引越し当日になって、見積もり時に申告していなかった段ボールや日用品が見つかったり、用意した段ボールに入りきらない荷物が残ったりすることがあります。このような場合、引越し業者は追加の荷物まで必ず運んでくれるのでしょうか。
結論からいうと、見積もりに含まれていない荷物を当日追加した場合、追加料金で対応できることもあれば、トラックの積載量や契約条件などを理由に運送を断られることもあります。一方、事前に伝えていた荷物まで積み残された場合は事情が異なります。引越しでは「段ボールが何箱あるか」だけでなく、見積書にどの荷物が含まれているのかを確認することが非常に重要です。
この記事では、引越し当日に荷物が入りきらなかった場合の考え方、追加料金を払えば運んでもらえるのか、段ボールに入らない物の扱い、トラブルになった場合の確認ポイントまで整理します。
引越し当日に荷物が増えた場合はどうなる?
引越し料金は、移動距離だけで決まるわけではありません。荷物量、必要なトラック、作業員数、作業時間、荷造りなどのサービス内容を踏まえて見積もられます。そのため、契約時より荷物が増れると、当初の条件では対応できなくなる可能性があります。
国土交通省の引越しに関する案内でも、引越し当日に運送事業者へ運ぶ荷物の追加を依頼した場合には、追加料金が発生することが示されています。つまり、荷物が増えたからといって当然に無料で運んでもらえるわけではありません。[参照]
たとえば見積もり時には段ボール20箱、テレビ、冷蔵庫、洗濯機などを申告していたものの、当日になって水の入った段ボール2箱や収納用品などが追加された場合、その追加分について別料金を提示されたり、積載スペースがなければ運送できないと判断されたりすることがあります。
追加料金を払えば必ず運んでもらえるとは限らない
「追加料金を払うので全部運んでほしい」と依頼しても、必ず対応してもらえるとは限りません。料金以外にも、トラックの積載可能量や作業時間、その後に予定されている別の引越し作業などが関係するためです。

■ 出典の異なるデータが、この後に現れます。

/-- O36. POWER_BOUNDS in order sets each bound that its field gives, in watts, in steps of 25 MHz and in rows, leaves a
bound whose field is 0 (0xFF for the row floor), answers the four bounds in force after it and leaves the memory bounds;
on an ACTIVE module the rows of the floor are awake. HEALTH_READ answers the 112 bytes of the health record, with the
power state, the input, P1 and the awake rows as they stand, and changes nothing. Completes: powerBounds, healthRead. -/
def Obligations.PowerAndHealthRequests : Prop :=
  (∀ (s : State) (b : List Byte), Serving s.dev b → InOrder s.dev 0 [u 2, u 2, u 2, u 1, u 1] b → field b 0 2 = 0x80 →
    boundsFault b = none →
    ∃ t, exec .powerBounds s = .next t ∧ Answered t.dev b 0 0 ∧ 
      OnlyOwl s.dev { t.dev with health := s.dev.health } ∧
      (s.dev.power.state = .active → ∀ r ∈ s.dev.openRows.take t.bounds.rowFloor.toNat, (t.dev.row r).awake = true) ∧
      t.bounds.ceilingW.toNat = (if field b 0x20 2 = 0 then s.bounds.ceilingW.toNat else field b 0x20 2) ∧
      t.bounds.floorStep.toNat = (if field b 0x22 2 = 0 then s.bounds.floorStep.toNat else field b 0x22 2 / 25) ∧
      t.bounds.ceilingStep.toNat = (if field b 0x24 2 = 0 then s.bounds.ceilingStep.toNat else field b 0x24 2 / 25) ∧
      t.bounds.rowFloor.toNat = (if field b 0x26 1 = 0xFF then s.bounds.rowFloor.toNat else field b 0x26 1) ∧
      t.bounds.scrubHours = s.bounds.scrubHours ∧ t.bounds.correctLimit = s.bounds.correctLimit ∧
      t.bounds.writeback = s.bounds.writeback ∧ t.bounds.innerThreshold = s.bounds.innerThreshold ∧
      payload t.dev 7 = leBytes 2 t.bounds.ceilingW.toNat ++ leBytes 2 (25 * t.bounds.floorStep.toNat) ++
        leBytes 2 (25 * t.bounds.ceilingStep.toNat) ++ leBytes 1 t.bounds.rowFloor.toNat) ∧
    ∀ (s : State) (b : List Byte), Serving s.dev b → layoutFault b [] = none → field b 0 2 = 0x82 →
      ∃ t, exec .healthRead s = .next t ∧ Answered t.dev b 0 0 ∧ OnlyOwl s.dev t.dev ∧ t.dev.power = s.dev.power ∧ t.dev.health = s.dev.health ∧
        payload t.dev 112 = healthRecord s.dev ∧ field (response t.dev) 0x20 1 = s.dev.power.state.code ∧
        field (response t.dev) 0x24 4 = s.dev.power.inputMv.toNat ∧ field (response t.dev) 0x2C 2 = s.dev.power.p1.toNat ∧
        field (response t.dev) 0x32 1 = s.dev.awakeRows % 256

/-- O37. On a module with no job, no scoring group and no service entry in place: FENCE of a healthy position leaves its
entry fenced with CAUSE 5 and LOGICAL 0x7FF, and the map epoch rises by one when the position carried a logical core and
its row has not changed in the same Den cycle. UNFENCE of a position that software fenced returns it to health with
CAUSE 0 and clears ROW_FENCED of its row. FENCE_ROW sets ROW_FENCED and leaves every position of the row fenced. A fault
in service fences the position with its cause, and with cause 3 or 4 every position of its row takes that cause; any
other cause fences that position alone. A position of another row keeps its state and cause in each case. FENCE, and a
fault of another cause, change nothing at a position that is fenced already; no fault fences before the map is built.
Completes: fence, unfence, fenceRow, coreFaultFence. -/
def Obligations.FencesOfPositions : Prop :=
  (∀ (s : State) (b : List Byte) (p : Nat), Serving s.dev b → InOrder s.dev 0 [u 1, u 1, u 1, u 1] b → field b 0 2 = 0x81 →
    s.dev.mesh.jobs = [] → s.dev.scoring.groups = [] → s.dev.service.services = [] → field b 0x20 1 = 0 →
    fenceFault s.dev b = none → p = 42 * field b 0x21 1 + field b 0x22 1 → s.dev.fenced p = false →
    ∃ t, exec .fence s = .next t ∧ Answered t.dev b 0 0 ∧ t.dev.fenced p = true ∧ (t.dev.core p).entry.cause = 5 ∧
      (t.dev.core p).entry.logical = 0x7FF ∧
      (∀ c, s.dev.placeOf c = some p → p / 42 ∉ s.dev.cycle.rows → t.dev.mesh.epoch = s.dev.mesh.epoch + 1) ∧
      ∀ i, i / 42 ≠ p / 42 → (t.dev.core i).entry.state = (s.dev.core i).entry.state ∧
        (t.dev.core i).entry.cause = (s.dev.core i).entry.cause) ∧
    (∀ (s : State) (b : List Byte), Serving s.dev b → InOrder s.dev 0 [u 1, u 1, u 1, u 1] b → field b 0 2 = 0x81 →
      field b 0x20 1 = 0 → fenceFault s.dev b = none → s.dev.fenced (42 * field b 0x21 1 + field b 0x22 1) = true →
      ∃ t, exec .fence s = .next t ∧ Answered t.dev b 0 0 ∧ OnlyOwl s.dev t.dev) ∧
    (∀ (s : State) (b : List Byte) (p : Nat), Serving s.dev b → InOrder s.dev 0 [u 1, u 1, u 1, u 1] b → field b 0 2 = 0x81 →
      s.dev.mesh.jobs = [] → s.dev.scoring.groups = [] → s.dev.service.services = [] → field b 0x20 1 = 1 →
      fenceFault s.dev b = none → p = 42 * field b 0x21 1 + field b 0x22 1 →
      ∃ t, exec .unfence s = .next t ∧ Answered t.dev b 0 0 ∧ t.dev.fenced p = false ∧ (t.dev.core p).entry.cause = 0 ∧
        (t.dev.row (p / 42)).fenced = false ∧
        ∀ i, i / 42 ≠ p / 42 → (t.dev.core i).entry.state = (s.dev.core i).entry.state ∧
          (t.dev.core i).entry.cause = (s.dev.core i).entry.cause) ∧
    (∀ (s : State) (b : List Byte), Serving s.dev b → InOrder s.dev 0 [u 1, u 1, u 1, u 1] b → field b 0 2 = 0x81 →
      s.dev.mesh.jobs = [] → s.dev.scoring.groups = [] → s.dev.service.services = [] → field b 0x20 1 = 2 →
      fenceFault s.dev b = none →
      ∃ t, exec .fenceRow s = .next t ∧ Answered t.dev b 0 0 ∧ (t.dev.row (field b 0x21 1)).fenced = true ∧
        (∀ i, i / 42 = field b 0x21 1 → t.dev.fenced i = true) ∧
        ∀ i, i / 42 ≠ field b 0x21 1 → (t.dev.core i).entry.state = (s.dev.core i).entry.state ∧
          (t.dev.core i).entry.cause = (s.dev.core i).entry.cause) ∧
    (∀ (s : State) (p : PosId) (c : BitVec 4), s.dev.mesh.mapBuilt = true → s.dev.mesh.jobs = [] → s.dev.scoring.groups = [] →
      s.dev.service.services = [] → s.dev.fenced p.val = false →
      ∃ t, exec (.coreFaultFence p c) s = .next t ∧ t.dev.fenced p.val = true ∧ (t.dev.core p.val).entry.cause = c ∧
        (c = 3 ∨ c = 4 → (t.dev.row (p.val / 42)).fenced = true ∧
          ∀ i, i / 42 = p.val / 42 → t.dev.fenced i = true ∧ (t.dev.core i).entry.cause = c) ∧
        (c ≠ 3 → c ≠ 4 → ∀ i, i ≠ p.val → t.dev.fenced i = s.dev.fenced i) ∧
        (∀ i, i / 42 ≠ p.val / 42 → (t.dev.core i).entry.state = (s.dev.core i).entry.state ∧
          (t.dev.core i).entry.cause = (s.dev.core i).entry.cause)) ∧
    (∀ (s : State) (p : PosId) (c : BitVec 4), s.dev.mesh.mapBuilt = false → exec (.coreFaultFence p c) s = .next s) ∧
    ∀ (s : State) (p : PosId) (c : BitVec 4), s.dev.mesh.mapBuilt = true → s.dev.fenced p.val = true → c ≠ 3 → c ≠ 4 →
      exec (.coreFaultFence p c) s = .next s

/-- O38. A LAUNCH in order, on a queue of no task, of a version whose cores are present and free starts: its five
entries leave the queue, a job of exactly the image's cores is listed for it and the version counts one user more; a
LAUNCH that waits for its cores starts so when they are free. One that a check refuses completes with the status and
detail of its first fault and leaves everything but its queue. One whose cores run another job has started and waits,
with the mesh as it was. One on the queue of a task goes to the task: its constant buffer is in the task's next free
half, and while there is none it waits. A job whose streams are DONE and whose deferred lists are empty ends with its
command: the record tells its status, it retires, is no longer listed, a LAUNCH's version counts one user less and a
task is free for its next iteration; a KILL that had to wait ends it with 0x10. A held, preempted or unfinished job does
not end. A task between iterations with a filled half takes the half that priority and rotation choose, runs it as a job
of its image's cores and remembers its queue; a task that runs, has no filled half, or does not exist does nothing.
Every other queue and task is as it was. Completes: launch, launchComplete, taskIteration. -/
def Obligations.LaunchesAndTasksRun : Prop :=
  (∀ (s : State) (q : QueueId) (b : List Byte) (v : ImageVersion), ReadyHead s.dev q.toNat 0 b 5 → Alone s.dev q.toNat 5 →
    byteAt b 0 = 1 → (s.dev.queue q.toNat).persistent = false → launchFault s.dev q.toNat b = none →
    s.dev.launchVersion b = some v → (∀ c ∈ v.image.cores, s.dev.coreBusy c.toNat = false) →
    ∃ t, exec (.launch q) s = .next t ∧ (t.dev.queue q.toNat).started = (s.dev.queue q.toNat).started + 5 ∧
      (∃ j ∈ t.dev.mesh.jobs, j.queue = q.toNat ∧ j.index = (s.dev.queue q.toNat).started ∧ j.cores = v.image.cores.map (·.toNat)) ∧
      (∃ x ∈ (t.dev.image (field b 0x10 4)).versions, x.number = v.number ∧ x.users = v.users + 1 ∧ x.image = v.image) ∧
      (t.dev.queue q.toNat).retired = (s.dev.queue q.toNat).retired ∧
      ∀ i, i ≠ q.toNat → t.dev.queue i = s.dev.queue i ∧ t.dev.qrun i = s.dev.qrun i) ∧
    (∀ (s : State) (q : QueueId) (c : Cmd) (v : ImageVersion), (s.dev.qrun q.toNat).running = [c] → c.completed = false →
      c.work = .plain → byteAt c.bytes 0 = 1 → (s.dev.queue q.toNat).avail = 0 → (s.dev.queue q.toNat).persistent = false →
      launchFault s.dev q.toNat c.bytes = none → s.dev.launchVersion c.bytes = some v →
      (∀ k ∈ v.image.cores, s.dev.coreBusy k.toNat = false) →
      ∃ t, exec (.launch q) s = .next t ∧ t.dev.queue q.toNat = s.dev.queue q.toNat ∧
        (∃ j ∈ t.dev.mesh.jobs, j.queue = q.toNat ∧ j.index = c.index ∧ j.cores = v.image.cores.map (·.toNat)) ∧
        ∀ i, i ≠ q.toNat → t.dev.queue i = s.dev.queue i ∧ t.dev.qrun i = s.dev.qrun i) ∧
    (∀ (s : State) (q : QueueId) (b : List Byte) (st : Byte) (det : Nat), ReadyHead s.dev q.toNat 0 b 5 → Alone s.dev q.toNat 5 →
      byteAt b 0 = 1 → launchFault s.dev q.toNat b = some (st, det) →
      ∃ t, exec (.launch q) s = .next t ∧ Completed s.dev t.dev q.toNat 5 ∧ Recorded s.dev t.dev q.toNat st.toNat det ∧
        OnlyQueue s.dev t.dev q.toNat) ∧
    (∀ (s : State) (q : QueueId) (b : List Byte) (v : ImageVersion), ReadyHead s.dev q.toNat 0 b 5 → Alone s.dev q.toNat 5 →
      byteAt b 0 = 1 → (s.dev.queue q.toNat).persistent = false → launchFault s.dev q.toNat b = none →
      s.dev.launchVersion b = some v → (∃ c ∈ v.image.cores, s.dev.coreBusy c.toNat = true) →
      ∃ t, exec (.launch q) s = .next t ∧ (t.dev.queue q.toNat).started = (s.dev.queue q.toNat).started + 5 ∧
        (t.dev.queue q.toNat).retired = (s.dev.queue q.toNat).retired ∧ t.dev.mesh = s.dev.mesh ∧
        (∃ c, (t.dev.qrun q.toNat).running = [c] ∧ c.index = (s.dev.queue q.toNat).started ∧ c.work = .plain ∧ c.completed = false) ∧
        OnlyQueue s.dev t.dev q.toNat) ∧
    (∀ (s : State) (q : QueueId) (b : List Byte) (n : Byte), ReadyHead s.dev q.toNat 0 b 5 → Alone s.dev q.toNat 5 →
      byteAt b 0 = 1 → (s.dev.queue q.toNat).persistent = true → (s.dev.queue q.toNat).task = some n →
      launchFault s.dev q.toNat b = none →
      ∃ t, exec (.launch q) s = .next t ∧ (t.dev.queue q.toNat).started = (s.dev.queue q.toNat).started + 5 ∧
        (t.dev.queue q.toNat).retired = (s.dev.queue q.toNat).retired ∧ t.dev.mesh = s.dev.mesh ∧ OnlyQueue s.dev t.dev q.toNat ∧
        (∀ i, i ≠ n.toNat → t.dev.task i = s.dev.task i) ∧
        ∃ c, (t.dev.qrun q.toNat).running = [c] ∧ c.index = (s.dev.queue q.toNat).started ∧ c.completed = false ∧
          if (s.dev.task n.toNat).halves.length < 2 then
            c.work = .taskLaunch n.toNat ∧ t.dev.task n.toNat = { s.dev.task n.toNat with
              halves := (s.dev.task n.toNat).halves ++ [(q.toNat, c.index, slice b 0x40 256)] }
          else c.work = .plain ∧ t.dev.task n.toNat = s.dev.task n.toNat) ∧
    (∀ (s : State) (q : QueueId) (c : Cmd) (j : Job), (s.dev.qrun q.toNat).running = [c] → c.completed = false →
      s.dev.job q.toNat c.index = some j → j.held = false → j.preempted = false → s.dev.jobDrained q.toNat c.index j = true →
      ∃ t, exec (.launchComplete q c.index) s = .next t ∧ (t.dev.qrun q.toNat).running = [] ∧
        (t.dev.queue q.toNat).retired = (s.dev.queue q.toNat).retired + BitVec.ofNat 64 c.entries ∧
        (∀ k ∈ t.dev.mesh.jobs, ¬(k.queue = q.toNat ∧ k.index = c.index)) ∧
        (j.killed = false → RecordedAt s.dev t.dev q.toNat c.index c.result.1.toNat c.result.2.toNat) ∧
        (j.killed = true → c.facts = [] → RecordedAt s.dev t.dev q.toNat c.index 0x10 0) ∧
        (∀ im v cs e, c.work = .launch im v cs e → t.dev.image im = pruneImage { s.dev.image im with
          versions := updateFirst (fun x => decide (x.number = v)) (fun x => { x with users := x.users - 1 }) (s.dev.image im).versions }) ∧
        (∀ n, c.work = .taskLaunch n → (s.dev.task n).running = some (q.toNat, c.index) → (t.dev.task n).running = none) ∧
        ∀ i, i ≠ q.toNat → t.dev.queue i = s.dev.queue i ∧ t.dev.qrun i = s.dev.qrun i) ∧
    (∀ (s : State) (q : QueueId) (i : U32), (∀ j, s.dev.job q.toNat i = some j →
        j.held = true ∨ j.preempted = true ∨ s.dev.jobDrained q.toNat i j = false) →
      exec (.launchComplete q i) s = .next s) ∧
    (∀ (s : State) (n : Byte) (q : Nat) (i : U32) (bytes : List Byte) (v : ImageVersion), (s.dev.task n.toNat).present = true →
      (s.dev.task n.toNat).running = none → chooseHalf s.dev (s.dev.task n.toNat) = some (q, i, bytes) →
      s.dev.imageVersion (s.dev.task n.toNat).image (s.dev.task n.toNat).version = some v →
      ∃ t, exec (.taskIteration n) s = .next t ∧ (t.dev.task n.toNat).running = some (q, i) ∧
        (t.dev.task n.toNat).lastQueue = q ∧ (∀ h ∈ (t.dev.task n.toNat).halves, ¬(h.1 = q ∧ h.2.1 = i)) ∧
        (∃ j ∈ t.dev.mesh.jobs, j.queue = q ∧ j.index = i ∧ j.cores = v.image.cores.map (·.toNat)) ∧
        (∀ k, k ≠ n.toNat → t.dev.task k = s.dev.task k) ∧ ∀ k, t.dev.queue k = s.dev.queue k) ∧
    ∀ (s : State) (n : Byte), (s.dev.task n.toNat).present = false ∨ (s.dev.task n.toNat).running ≠ none ∨
        chooseHalf s.dev (s.dev.task n.toNat) = none →
      exec (.taskIteration n) s = .next s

特にトラックの容量に余裕がない場合、追加料金だけでは解決できません。過積載になるような積み込みはできないため、別車両や往復運送が必要になれば、その場で対応できないことも考えられます。
一方で、荷台に十分な余裕があり、作業時間にも問題がなければ、追加料金を支払うことで対応してもらえるケースもあります。したがって、「追加荷物は絶対に運ぶ」「追加荷物は絶対に運ばない」という一律のルールではなく、契約内容と当日の状況を確認する必要があります。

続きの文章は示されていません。